* _Collected data entries_:
/-- 10_state.md R37, 70_reset_and_hazards.md R376: before a read-all has ended `S_OK`, a byte an absorbed READ frame wrote cannot
be dumped, and a verify is refused. -/
theorem test_step_nothing_read_before_a_read_all :
    step { calling [.dump 0] with memImage := ⟨none, [(0, 0x55#8)]⟩ } matches .fault (.imageByteUnspecified 0) ∧
    step (calling [.start ⟨.verify, false, none, some ⟨1, []⟩⟩]) matches .refused .noReadAllSinceReset := by decide

/-- 2.8: a chunk of 256 x `FF` is skipped, and sent when forced. -/
theorem test_step_program_skip :
    nextIs (step { stateAt .idle .none .pgNext with
        seq := { State.reset.seq with state := .pgNext, srcLen := 256 } }) (fun t =>
      t.seq.addr == 256 && t.seq.state == .pgNext) = true ∧
    nextIs (step { stateAt .idle .none .pgNext with
        seq := { State.reset.seq with state := .pgNext, srcLen := 256, forceFill := true } }) (fun t =>
      t.seq.addr == 0 && t.seq.state == .pgWait) = true := by decide +kernel

/-- 00_scope.md R8: the parameters are arguments of the run. With `TMO_ITER` 3 the third silent poll ends the wait; with
`PAGE_SIZE` 2 a READ frame of six bytes (R113) is long enough and writes two bytes at page 5, addresses 10 and 11 (log entry 24);
with `FEND` 0x7E and `CS_TARGET` 0 a frame starts with 0x7E, 0xC0 needs no escape, and the checksum of 0x9F is 0x61. -/
theorem test_step_parameters :
    nextIs (step { polling 0x44#8 2 [] [.none] with params := { Params.default with tmoIter := 3 } }) (fun t =>
      t.eng.tmo == 3 && t.eng.outcome == .timeout) = true ∧
    nextIs (exec .readRsp { framed 0x03#8 [0x03#8, 0x00#8, 0x05#8, 0xA1#8, 0xA2#8, 0xB4#8] with
        params := { Params.default with pageSize := 2 } }) (fun t =>
      t.memImage.read 10 == some 0xA1#8 && t.memImage.read 11 == some 0xA2#8 && t.memImage.read 12 == none &&
      t.eng.outcome == .success) = true ∧
    rawFrame { Params.default with fend := 0x7E#8, csTarget := 0x00#8 } 0x9F#8 [] = [0x7E#8, 0x9F#8, 0x61#8, 0x7E#8] ∧
    esc { Params.default with fend := 0x7E#8 } 0xC0#8 = [0xC0#8] := by decide

/-- 70_reset_and_hazards.md R376: an identify needs only the Transport and starts whatever is bound. -/
theorem test_step_identify_with_any_image :
    nextIs (step (calling [.start ⟨.identify, false, some ⟨2097153, []⟩, none⟩])) (fun t => t.seq.state == .idWait) = true ∧
    step (calling [.start ⟨.program, false, some ⟨2097153, []⟩, none⟩]) matches .refused (.imageTooLarge 2097153) := by
  decide

/-- A table word placed by `withFetchWord` is run by the next step: a command, and a wire byte. -/
theorem test_step_withFetchWord :
    nextIs (step (State.reset.withFetchWord 8 0x9F)) (fun t => t.enc.buf == [0xC0#8, 0x9F#8, 0x60#8, 0xC0#8]) = true ∧
    nextIs (step (State.reset.withFetchWord 8 0x55)) (fun t => t.dec == stored [0x55#8] false) = true := by decide

/-! ### Witnesses: inputs that meet the hypotheses of the obligations -/

theorem witness_DecodeUndoesEncode :
    FramingInv .default ∧ (Instr.program (List.replicate 258 0xC0#8) 0x44#8).wf .default = true ∧ (Instr.ordinary 0xDE#8).wf .default = true ∧
    Instr.emptyRsp.wf .default = true :=
  ⟨framingInv_default, by decide +kernel, by decide, rfl⟩

theorem witness_DecodedInstructionsAreWellFormedAndEncodeBack :
    decode .default (.call 0x45#8 [0x01#8] 0x00#8) = .ok (.empty [0x01#8] 0x00#8) ∧
    decode .default (.wire 0xDD#8) = .ok .tfesc ∧
    decode .default (.frame [0x45#8, 0x00#8]) = .ok .emptyRsp := ⟨rfl, rfl, rfl⟩

theorem witness_RawFrameLength : (List.replicate 258 0xDB#8).length ≤ Params.default.payloadMax := by decide +kernel

theorem witness_EscapeSymmetry : FramingInv .default := framingInv_default

theorem witness_EncodedFrameRoundTrip :
    FramingInv State.reset.params ∧ (List.replicate 510 0xDB#8).length + 2 ≤ State.reset.params.rxCap ∧
    State.reset.dec = { buf := [], sum := 0#8, esc := false, ready := false } :=
  ⟨framingInv_default, by decide +kernel, rfl⟩

/-- Garbage `44 BA` with an open escape. -/
theorem witness_ResynchronisesAtTheNextDelimiter :
    FramingInv State.reset.params ∧ [0x00#8, 0x21#8].length + 2 ≤ State.reset.params.rxCap ∧
    ∃ t, feedRaw [0x44#8, 0xBA#8, 0xDB#8] State.reset = .next t ∧ t.dec.ready = false ∧ t.dec.sum ≠ 0xFF#8 :=
  ⟨framingInv_default, by decide, _, rfl, by decide, by decide⟩

/-- The second byte of the escape pair of `READ 0x003C00`, bit 7. -/
theorem witness_FlippedChecksumBitIsRejected :
    (State.reset.params.fend, State.reset.params.fesc, State.reset.params.tfend, State.reset.params.tfesc,
      State.reset.params.csTarget) = (0xC0#8, 0xDB#8, 0xDC#8, 0xDD#8, 0xFF#8) ∧
    [0x00#8, 0x3C#8].length + 2 ≤ State.reset.params.rxCap ∧ 7 < 8 ∧
    1 < (esc .default (checksum .default (opcodeByte .read) [0x00#8, 0x3C#8])).length ∧
    State.reset.dec = { buf := [], sum := 0#8, esc := false, ready := false } := by decide

/-- Both sides of the sum test. -/
theorem witness_DelimiterSignalsOrResets :
    (withDecoder (stored [0x44#8, 0xBB#8] true)).dec.ready = false ∧
    (withDecoder (stored [0x44#8, 0xBB#8] true)).dec.sum = 0xFF#8 ∧
    (withDecoder (stored [0x44#8] false)).dec.ready = false ∧ (withDecoder (stored [0x44#8] false)).dec.sum ≠ 0xFF#8 := by
  decide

* _EXERCISE INSTRUCTIONS_: Please print exactly what appears from the first line of the data through the line with "the wait; with", including both of those lines and nothing past them.

* _ANSWER AREA_:
/-- 10_state.md R37, 70_reset_and_hazards.md R376: before a read-all has ended `S_OK`, a byte an absorbed READ frame wrote cannot
be dumped, and a verify is refused. -/
theorem test_step_nothing_read_before_a_read_all :
    step { calling [.dump 0] with memImage := ⟨none, [(0, 0x55#8)]⟩ } matches .fault (.imageByteUnspecified 0) ∧
    step (calling [.start ⟨.verify, false, none, some ⟨1, []⟩⟩]) matches .refused .noReadAllSinceReset := by decide

/-- 2.8: a chunk of 256 x `FF` is skipped, and sent when forced. -/
theorem test_step_program_skip :
    nextIs (step { stateAt .idle .none .pgNext with
        seq := { State.reset.seq with state := .pgNext, srcLen := 256 } }) (fun t =>
      t.seq.addr == 256 && t.seq.state == .pgNext) = true ∧
    nextIs (step { stateAt .idle .none .pgNext with
        seq := { State.reset.seq with state := .pgNext, srcLen := 256, forceFill := true } }) (fun t =>
      t.seq.addr == 0 && t.seq.state == .pgWait) = true := by decide +kernel

/-- 00_scope.md R8: the parameters are arguments of the run. With `TMO_ITER` 3 the third silent poll ends the wait; with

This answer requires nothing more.